Fitness instructor at Peloton

Jessica King, better known as Jess King, is an American dancer and fitness instructor, best known for her classes at the exercise equipment company Peloton.

== Early life and family ==
King was born in 1985 and grew up in Myrtle Beach. She was exposed to fitness from a young age. Her mother, Ximena Bernales, was a competitive bodybuilder and owned boutique fitness studios.

== Career ==
King began her professional career as a dancer. She toured as a dancer and teacher and was the lead in a Cirque Du Soleil production in Las Vegas. In 2008, she was a contestant on So You Think You Can Dance. She was dancing in a show in New York City when the producer suggested she interview with Peloton, a new fitness startup looking for coaches. She accepted an instructor position despite having never been on a spin bike before.

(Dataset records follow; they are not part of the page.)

-- ==== Sys2Proof/Laws/Stores.lean ====
section
/-! SUPPORT. The operations that change what Laws/Kept.lean says the others keep: register writes, the load of the NV image, EN, the debug port and
resets. For each, what it changes of it and what it still keeps. -/

namespace Sys2Proof.Machine

/-! ### What register writes keep -/

/-- What a register write leaves as it is, whatever its place. -/
def State.base (s : State) : Variant × List Instr × Bool × TapPort × Bool := (s.variant, s.pending, s.inReset, s.tap, s.glb.enIn)

/-- What the load of an NV image leaves as it is besides: the cam pool with its address, and CFG_LOCK. -/
def State.outer (s : State) : (Variant × List Instr × Bool × TapPort × Bool) × List Host.Cell × Nat × Word × Bool :=
  (s.base, s.cam, s.camAddr, s.cfg.lock, s.cfg.lockWritten)

theorem State.outer_of_kept {s t : State} (h : t.kept = s.kept) : t.outer = s.outer := by
  simp only [State.kept, Prod.mk.injEq] at h
  simp [State.outer, State.base, h]

theorem State.base_of_outer {s t : State} (h : t.outer = s.outer) : t.base = s.base := by
  simp only [State.outer, Prod.mk.injEq] at h
  exact h.1

theorem State.base_of_kept {s t : State} (h : t.kept = s.kept) : t.base = s.base := State.base_of_outer (State.outer_of_kept h)

theorem State.cam_of_kept {s t : State} (h : t.kept = s.kept) : t.cam = s.cam := by
  simp only [State.kept, Prod.mk.injEq] at h
  exact h.2.2.1

theorem State.camAddr_of_kept {s t : State} (h : t.kept = s.kept) : t.camAddr = s.camAddr := by
  simp only [State.kept, Prod.mk.injEq] at h
  exact h.2.2.2.1

theorem State.lock_of_kept {s t : State} (h : t.kept = s.kept) : t.cfg.lock = s.cfg.lock ∧ t.cfg.lockWritten = s.cfg.lockWritten := by
  simp only [State.kept, Prod.mk.injEq] at h
  exact h.2.2.2.2.2.2.2.2

/-- A fold keeps what each of its steps keeps, for the elements of its list. -/
theorem foldl_outer (f : State → α → State) (l : List α) (h : ∀ s, ∀ a ∈ l, (f s a).outer = s.outer) (s : State) :
    (l.foldl f s).outer = s.outer := by
  exact List.foldlRecOn l f (motive := fun t => t.outer = s.outer) rfl fun t ht a ha => (h t a ha).trans ht

/-- A store outside the cam pool and its address, the microstep tables and CFG_LOCK keeps all of it. -/
theorem State.store_kept (s : State) (l : Loc) (v : Word) (h1 : ∀ o, l ≠ .cam o) (h2 : ∀ w, l ≠ .tbl w) (h3 : l ≠ .cfg 0x10) :
    (s.store l v).kept = s.kept := by
  unfold State.store
  split <;> first
    | exact absurd rfl (h1 _)
    | exact absurd rfl (h2 _)
    | exact absurd rfl h3
    | exact (State.kept_mk ..).trans (State.kept_eta _)
    | exact State.refStore_kept ..
    | exact State.setTwin_kept ..
    | exact State.updRing_kept ..
    | exact State.updSpr_kept ..
    | exact State.updAxis_kept ..
    | exact State.updCourse_kept ..
    | exact State.updTile_kept ..
    | exact State.updLeg_kept ..
    | rfl
    | (split <;> first | exact (State.kept_mk ..).trans (State.kept_eta _) | rfl)

/-- A store into the microstep tables changes them alone. -/
theorem State.store_tbl_outer (s : State) (w : Nat) (v : Word) : (s.store (.tbl w) v).outer = s.outer := rfl

theorem State.store_outer (s : State) (l : Loc) (v : Word) (h1 : ∀ o, l ≠ .cam o) (h3 : l ≠ .cfg 0x10) :
    (s.store l v).outer = s.outer := by
  by_cases h : ∃ w, l = .tbl w
  · obtain ⟨w, rfl⟩ := h
    exact State.store_tbl_outer s w v
  · exact State.outer_of_kept (State.store_kept s l v h1 (fun w e => h ⟨w, e⟩) h3)

/-- A store into the cam registers changes the pool and its address alone. -/
theorem State.store_cam (s : State) (o : Nat) (v : Word) :
    (s.store (.cam o) v).base = s.base ∧ (s.store (.cam o) v).cfg = s.cfg ∧
    ((s.store (.cam o) v).cam = s.cam ∨ (s.store (.cam o) v).cam = Memory.writeWord s.cam s.camAddr v) ∧
    ((s.store (.cam o) v).camAddr = s.camAddr ∨ o = 0 ∧ (s.store (.cam o) v).camAddr = v.toNat) := by
  by_cases h0 : o = 0
  · subst h0; exact ⟨rfl, rfl, .inl rfl, .inr ⟨rfl, rfl⟩⟩
  · by_cases h4 : o = 4
    · subst h4; exact ⟨rfl, rfl, .inr rfl, .inl rfl⟩
    · have e : s.store (.cam o) v = s := by
        unfold State.store
        split <;> simp_all
      rw [e]
      exact ⟨rfl, rfl, .inl rfl, .inl rfl⟩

King played the fictitious Peloton instructor "Allegra" in the premier episode of And Just Like That... (the Sex and the City sequel series), in which Mr. Big had a heart attack. Immediately following the TV episode, Jess King starred in a spoof Peloton ad with Mr. Big, produced by Ryan Reynolds.

==Personal life==
King is in a relationship with Sophia Urista, to whom she got engaged in 2020. In May 2022, the couple announced that King was pregnant with their first child. Their son, Lucien, was born in November 2022. In February 2023, the couple announced that Urista was pregnant with their second child. Their daughter, Afiza Maria Urista King, was born in July 2023, 8 months after her brother.